Pushing Through the Wall

It’s all about your body responding to the stress of exercise. If you’re inclined to quit when the going get’s rough, you probably won’t experience this phenomenon? So you’ll need to run to the wall of quitting right here, and push through it. This is at different endurance levels for different people, but the main thing is to work your way up to it physically and not all at once.

Shunning Routines

Routine are your enemies! The easiest thing in the world to do is get in the habit of running the same distance and looking at the same scenery day after day. However, you’ll need to learn ways to alter and avoid routine running. Change up your habits like this:

  • Some easy days and some hard days
  • Take different routes, looking for different terrains to run on. (uphill, downhill, flat, woods, suburbs, etc.)
  • Run some days fast, and some days relaxed

Eat Right Before Running

Eating right is key to getting any positive results from any exercise program, and running is no different. Check out this article about the Best Foods To Eat Before A Workout.

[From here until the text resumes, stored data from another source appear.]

/-- R142 (and R24): a reset in SEND leaves SINK_LOG ending in the first IDX pairs of the frame, none of them marked
last; a reset in FLUSH leaves all 16 there and the flush uncounted. -/
def Obligations.ResetInMidFrameTruncates : Prop :=
  ∀ s : State, Inv s → s.pins.rst = true →
    (edge s).sinkLog = s.sinkLog ∧ (edge s).flushes = s.flushes ∧ (edge s).phase = .idle ∧
    (s.phase = .send →
      ∃ before, (edge s).sinkLog = before ++ (framePairs s.command).take s.idx.toNat ∧
        ∀ q ∈ (framePairs s.command).take s.idx.toNat, q.2 = false) ∧
    (s.phase = .flush → ∃ before, (edge s).sinkLog = before ++ framePairs s.command)

/-! ### The six steps -/

/-- R86: the step-selection table, row by row. -/
def Obligations.StepSelectionFollowsTable : Prop :=
  ∀ (p : Pins) (s : State),
    (p.rst = true → takeStep p s = stepReset s) ∧
    (p.rst = false →
      (s.phase = .idle → p.cmdValid = true → p.sinkPresent = true → takeStep p s = stepAccept p.command s) ∧
      (s.phase = .idle → p.cmdValid = true → p.sinkPresent = false → takeStep p s = stepDrop s) ∧
      (s.phase = .idle → p.cmdValid = false → takeStep p s = stepHold s) ∧
      (s.phase = .send → p.txReady = true → takeStep p s = stepEmit s) ∧
      (s.phase = .send → p.txReady = false → takeStep p s = stepHold s) ∧
      (s.phase = .flush → p.flushDone = true → takeStep p s = stepComplete s) ∧
      (s.phase = .flush → p.flushDone = false → takeStep p s = stepHold s)) ∧
    (s.phase ≠ .idle → ∀ v, takeStep { p with cmdValid := v } s = takeStep p s)

/-- R87: ACCEPT latches the bytes on the ports, stores their checksum and starts sending; nothing else changes, and a
further offer is not looked at while the frame goes out. -/
def Obligations.AcceptLatchesOperandsAndChecksum : Prop :=
  ∀ (p : Pins) (s : State), p.rst = false → s.phase = .idle → p.cmdValid = true → p.sinkPresent = true →
    ∃ t, takeStep p s = t ∧
      t = { s with
            x0 := p.cmdMode, x1 := p.cmdStart, x2 := p.cmdEnd, x3 := p.cmdCycles
            ck := 0x0044#16 + zext16 p.cmdMode + zext16 p.cmdStart + zext16 p.cmdEnd + zext16 p.cmdCycles
            idx := 0#4, phase := .send } ∧
      busy t = true ∧
      ∀ (q : Pins) (v : Bool) (c : Command), takeStep { q.offer c with cmdValid := v } t = takeStep q t

/-- R88, R126, R131: DROP changes nothing, BUSY stays 0, and the framer is ready for the next command. -/
def Obligations.DropChangesNothing : Prop :=
  ∀ (p : Pins) (s : State), p.rst = false → s.phase = .idle → p.cmdValid = true → p.sinkPresent = false →
    takeStep p s = s ∧ busy (takeStep p s) = false ∧ (outputs (takeStep p s)).cmdReady = true

/-- R89: EMIT hands over FrameByte(IDX) with its mark and advances, or moves to FLUSH after offset 15; nothing else
changes; `sink_present` is not looked at; from an ACCEPT there are exactly 16 EMIT steps, of offsets 0 to 15. -/
def Obligations.EmitHandsOverTheByteAtIdx : Prop :=
  (∀ (p : Pins) (s : State), p.rst = false → s.phase = .send → p.txReady = true →
    (s.idx < 15#4 →
      takeStep p s = { s with sinkLog := s.sinkLog ++ [(frameByte s s.idx, false)], idx := s.idx + 1#4 }) ∧
    (s.idx = 15#4 →
      takeStep p s = { s with sinkLog := s.sinkLog ++ [(frameByte s s.idx, true)], idx := 0#4, phase := .flush }) ∧
    busy (takeStep p s) = true ∧
    (∀ v, takeStep { p with sinkPresent := v } s = takeStep p s)) ∧
  (∀ (c : Command) (s : State),
    (∀ j < 16, (stepEmit^[j] (stepAccept c s)).phase = .send ∧ (stepEmit^[j] (stepAccept c s)).idx.toNat = j) ∧
    (stepEmit^[16] (stepAccept c s)).phase = .flush)

/-- R90: COMPLETE counts the flush and returns to IDLE; `flush_done` is looked at only in FLUSH. -/
def Obligations.CompleteCountsTheFlush : Prop :=
  ∀ (p : Pins) (s : State),
    (p.rst = false → s.phase = .flush → p.flushDone = true →
      takeStep p s = { s with flushes := s.flushes + 1, phase := .idle } ∧ busy (takeStep p s) = false ∧
      (outputs (takeStep p s)).cmdReady = true) ∧
    (s.phase = .flush → (outputs s).flushReq = true) ∧
    (s.phase ≠ .flush → ∀ v, takeStep { p with flushDone := v } s = takeStep p s)

/-- R91: HOLD changes no state, so no output either. -/
def Obligations.HoldChangesNothing : Prop :=
  ∀ (p : Pins) (s : State), p.rst = false →
    (s.phase = .idle ∧ p.cmdValid = false) ∨ (s.phase = .send ∧ p.txReady = false) ∨
      (s.phase = .flush ∧ p.flushDone = false) →
    takeStep p s = s ∧ outputs (takeStep p s) = outputs s

/-- R22, R15: the outputs as functions of the state, and exactly one of the three handshake outputs is 1. The last is
marked in R22 as the spec's own inference (from R14). -/
def Obligations.OutputsFollowPhase : Prop :=
  ∀ s : State,
    ((outputs s).cmdReady = true ↔ s.phase = .idle) ∧
    ((outputs s).txValid = true ↔ s.phase = .send) ∧
    ((outputs s).flushReq = true ↔ s.phase = .flush) ∧
    ((outputs s).busy = true ↔ s.phase ≠ .idle) ∧
    ((outputs s).txLast = true ↔ s.phase = .send ∧ s.idx = 15#4) ∧
    (s.phase = .send → (outputs s).txData = some (frameByte s s.idx)) ∧
    ([(outputs s).cmdReady, (outputs s).txValid, (outputs s).flushReq].count true = 1)

/-! ### Checksum and frame -/

/-- R71: the closed form of the checksum and the spec's example. -/
def Obligations.ChecksumIsBasePlusOperands : Prop :=
  (∀ m b e c : Byte, checksum ⟨m, b, e, c⟩ = 0x0044#16 + zext16 m + zext16 b + zext16 e + zext16 c) ∧
  checksum ⟨0x03#8, 0x04#8, 0x04#8, 0x00#8⟩ = 0x004F#16

/-- R73 (a derivation of the spec): the 16-bit sum is the exact sum, with its bounds and the carries into the high
byte. -/
def Obligations.ChecksumNeverWraps : Prop :=
  ∀ m b e c : Byte,
    ∃ total, total = m.toNat + b.toNat + e.toNat + c.toNat ∧
      (checksum ⟨m, b, e, c⟩).toNat = 0x44 + total ∧
      0x44 ≤ (checksum ⟨m, b, e, c⟩).toNat ∧ (checksum ⟨m, b, e, c⟩).toNat ≤ 0x440 ∧
      (hiByte (checksum ⟨m, b, e, c⟩)).toNat = (0x44 + total) / 256 ∧
      (loByte (checksum ⟨m, b, e, c⟩)).toNat = (0x44 + total) % 256 ∧
      (hiByte (checksum ⟨m, b, e, c⟩) ≠ 0#8 ↔ 0xBC ≤ total) ∧
      (hiByte (checksum ⟨m, b, e, c⟩) = 4#8 → (loByte (checksum ⟨m, b, e, c⟩)).toNat ≤ 0x40) ∧
      (checksum ⟨m, b, e, c⟩).extractLsb' 11 5 = 0#5

/-- R81 (a derivation of the spec): two commands have one checksum exactly when their operands have one sum. -/
def Obligations.ChecksumSeesOnlyTheSum : Prop :=
  ∀ c d : Command,
    checksum c = checksum d ↔
      c.mode.toNat + c.startColour.toNat + c.endColour.toNat + c.cycles.toNat =
        d.mode.toNat + d.startColour.toNat + d.endColour.toNat + d.cycles.toNat

/-- R72, R51, R52, R53: the 16 bytes of a frame. -/
def Obligations.FrameLayout : Prop :=
  ∀ m b e c : Byte,
    (frameOf ⟨m, b, e, c⟩).length = 16 ∧
    (frameOf ⟨m, b, e, c⟩).take 10 =
      [0xEF#8, 0x01#8, 0xFF#8, 0xFF#8, 0xFF#8, 0xFF#8, 0x01#8, 0x00#8, 0x07#8, 0x3C#8] ∧
    (frameOf ⟨m, b, e, c⟩)[10]? = some m ∧ (frameOf ⟨m, b, e, c⟩)[11]? = some b ∧
    (frameOf ⟨m, b, e, c⟩)[12]? = some e ∧ (frameOf ⟨m, b, e, c⟩)[13]? = some c ∧
    (frameOf ⟨m, b, e, c⟩)[14]? = some ((checksum ⟨m, b, e, c⟩).extractLsb' 8 8) ∧
    (frameOf ⟨m, b, e, c⟩)[15]? = some ((checksum ⟨m, b, e, c⟩).extractLsb' 0 8)

/-- R18: after an ACCEPT of a command the frame space holds its frame; before and after, offsets 0 to 9 hold the
constants (R17, R51). -/
def Obligations.FrameSpaceHoldsTheAcceptedFrame : Prop :=
  (∀ (c : Command) (s : State), frameSpace (stepAccept c s) = frameOf c) ∧
  (∀ s : State, (frameSpace s).take 10 = fixedBytes)

/-- R44, R30: the big-endian wider view of the frame space. -/
def Obligations.FrameSpaceIsBigEndian : Prop :=
  ∀ s : State,
    memRead s 0 2 = some 0xEF01 ∧ memRead s 2 4 = some 0xFFFFFFFF ∧ memRead s 7 2 = some 0x0007 ∧
    memRead s 14 2 = some s.ck.toNat ∧ memRead s s.idx.toNat 1 = some (frameByte s s.idx).toNat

In a nutshell: eat healthy foods, skipping junk foods, before a run. The other thing that is vital to your efforts is not running for at least 45 minutes to an hour after you eat.

The Runners High Is Elusive

Actually, knowing how to trigger this elation is much like knowing where the wind goes? There’s so many elements involved that it’s difficult to force it to happen. And guess what:

When you try to make it happen by making this endorphine rush the main objective of your run — it’s even more elusive. I think the main component of a trigger is simply to continue to raise your own bar, a little at the time. Forget trying to push yourself into it, and enjoy your running time.

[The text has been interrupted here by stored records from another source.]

theorem inFlight_send {s : State} (hp : s.phase = .send) :
    s.inFlight = (framePairs s.command).take s.idx.toNat := by simp [State.inFlight, hp]

theorem inFlight_flush {s : State} (hp : s.phase = .flush) : s.inFlight = framePairs s.command := by
  simp [State.inFlight, hp]

@[simp] theorem inFlight_stepAccept (c : Command) (s : State) : (stepAccept c s).inFlight = [] :=
  inFlight_send (stepAccept_phase c s)

/-- The pair that an EMIT hands over is the next one of the frame in flight (R89, R96): by the invariant both are the
last pair of SINK_LOG. -/
theorem inFlight_stepEmit_eq_append {s : State} (h : Inv s) (hp : s.phase = .send) :
    (stepEmit s).inFlight = s.inFlight ++ [(frameByte s s.idx, s.idx == 15#4)] := by
  obtain ⟨before, hlog⟩ := h.log_tail
  obtain ⟨before', hlog'⟩ := (inv_stepEmit h hp).log_tail
  rw [stepEmit_sinkLog, ← hlog, List.append_assoc] at hlog'
  have hk := s.idx.isLt
  have hlen : (stepEmit s).inFlight.length = (s.inFlight ++ [(frameByte s s.idx, s.idx == 15#4)]).length := by
    simp [inFlight_stepEmit hp, inFlight_send hp]
    omega
  exact (List.append_inj' hlog' hlen).2

/-- What stands before the frame in flight is not touched by an EMIT. -/
theorem sinkLog_stepEmit_of_inFlight {s : State} {before : List (Byte × Bool)} (h : Inv s) (hp : s.phase = .send)
    (hlog : s.sinkLog = before ++ s.inFlight) : (stepEmit s).sinkLog = before ++ (stepEmit s).inFlight := by
  rw [stepEmit_sinkLog, hlog, inFlight_stepEmit_eq_append h hp, List.append_assoc]

/-- COMPLETE turns the frame in flight into one more completed command (R90). -/
theorem accountedBy_stepComplete {done : List Command} {s : State} (hp : s.phase = .flush) (h : AccountedBy done s) :
    AccountedBy (done ++ [s.command]) (stepComplete s) := by
  obtain ⟨hlog, hfl⟩ := h
  exact ⟨by simp [hlog, inFlight_flush hp, inFlight_idle (stepComplete_phase s)], by simp [hfl]⟩

/-- Without a reset a framer step keeps the accounting; only a COMPLETE adds to the completed commands. -/
theorem accountedBy_takeStep {done : List Command} {p : Pins} {s : State} (hr : p.rst = false) (hi : Inv s)
    (h : AccountedBy done s) : ∃ more, AccountedBy (done ++ more) (takeStep p s) := by
  have hsame : ∃ more, AccountedBy (done ++ more) s := ⟨[], by simpa using h⟩
  rcases takeStep_cases p s with ⟨hrst, -⟩ | ⟨-, hp, -, -, e⟩ | ⟨-, -, -, -, e⟩ | ⟨-, hp, -, e⟩ | ⟨-, hp, -, e⟩ |
    ⟨-, -, e⟩
  · simp [hr] at hrst
  · obtain ⟨hlog, hfl⟩ := h
    exact e ▸ ⟨[], by simp [hlog, inFlight_idle hp], by simp [hfl]⟩
  · rwa [e]
  · obtain ⟨hlog, hfl⟩ := h
    exact e ▸ ⟨[], by simpa using sinkLog_stepEmit_of_inFlight hi hp hlog, by simp [hfl]⟩
  · exact e ▸ ⟨[s.command], accountedBy_stepComplete hp h⟩
  · rwa [e]

/-- The invariant, and the accounting with some commands completed after those of `done`. -/
def AccountedBeyond (done : List Command) (s : State) : Prop := Inv s ∧ ∃ more, AccountedBy (done ++ more) s

theorem accountedBeyond_ofFramerAndSink (done : List Command) : OfFramerAndSink (AccountedBeyond done) :=
  fun u pins schedule agenda blink ⟨hi, hmore⟩ => ⟨inv_ofFramerAndSink u pins schedule agenda blink hi, hmore⟩

theorem accountedBeyond_takeStep {done : List Command} (p : Pins) (s : State) (hr : p.rst = false)
    (h : AccountedBeyond done s) : AccountedBeyond done (takeStep p s) := by
  obtain ⟨hi, more, hmore⟩ := h
  obtain ⟨later, hlater⟩ := accountedBy_takeStep hr hi hmore
  exact ⟨inv_takeStep p hi, more ++ later, by rwa [← List.append_assoc]⟩

/-- Settles O41: every framer step without a reset keeps the accounting, and FLUSHES, which counts the completed
commands, grows by at most one in a step. -/
theorem stepKeepsAccounting : Obligations.StepKeepsAccounting := by
  intro s t done hi hn hacc h
  have hbeyond : NoReset t ∧ AccountedBeyond done t :=
    step_induct_noReset (accountedBeyond_ofFramerAndSink done) ⟨hi, [], by simpa using hacc⟩ hn
      accountedBeyond_takeStep h
  obtain ⟨hnt, -, more, hmore⟩ := hbeyond
  obtain ⟨-, -, -, -, hone⟩ := sinkRecordOnlyGrows s t h
  have hlen : t.flushes = done.length + more.length := by simpa using hmore.2
  exact ⟨hnt, more, by rw [hlen, hacc.2] at hone; omega, hmore⟩

/-! #### How far a consumed call has come -/

/-- The operand registers and CK hold the command and its checksum, and no free value has been drawn since `s`. -/
structure Latched (c : Command) (s u : State) : Prop where
  command : u.command = c
  checksum : u.ck = checksum c
  free : u.free = s.free

/-- How far the call of `c` consumed in `s` has come in `u`: in flight, returned, or given up at a reset. -/
inductive CallProgress (c : Command) (s u : State) : Prop where
  | inFlight (hb : u.phase ≠ .idle) (hi : Inv u) (hheld : Latched c s u)
      (hlog : u.sinkLog = s.sinkLog ++ u.inFlight) (hfl : u.flushes = s.flushes)
  | returned (hp : u.phase = .idle) (hheld : Latched c s u)
      (hlog : u.sinkLog = s.sinkLog ++ framePairs c) (hfl : u.flushes = s.flushes + 1)
  | cut (hreset : ¬ NoReset s) (hp : u.phase = .idle) (hfl : u.flushes = s.flushes)
      (hlog : ∃ j ≤ 16, u.sinkLog = s.sinkLog ++ (framePairs c).take j)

Running Schedules Are Vital

I think the most important aspect of any good running program is a regular schedule. Try to set a time and run most days of the week. Most days is key, because you definitely want regular rest days.

Mileage may be important, but workouts are even more important. Without having regular runs that come on a schedule it’s easy for me to neglect them. So run most days, rest at least one day, and keep pounding the pavement as your body and mind expand the endurance levels.

Feelings you experience from runner’s high varies from person to person. However, almost everyone comes to a place where running is almost effortless, a feeling of limitless energy, and absence of pain. Generally you will experience this high for about twenty minutes before it begins to fade into the wind. Some people experience this during the run, or exercise, while others catch it afterwards.

These intense feelings are:

  • Different for each person
  • Elusive to say the least
  • Experienced regularly by some runners
  • Never experienced by many lifelong champions of running

Running regularly keeps me on top of my health, my blood pressure, my weight, my focus, my determination to finish what I start, my overall lifestyle. The running of itself is good enough for me if I never experience another high from it!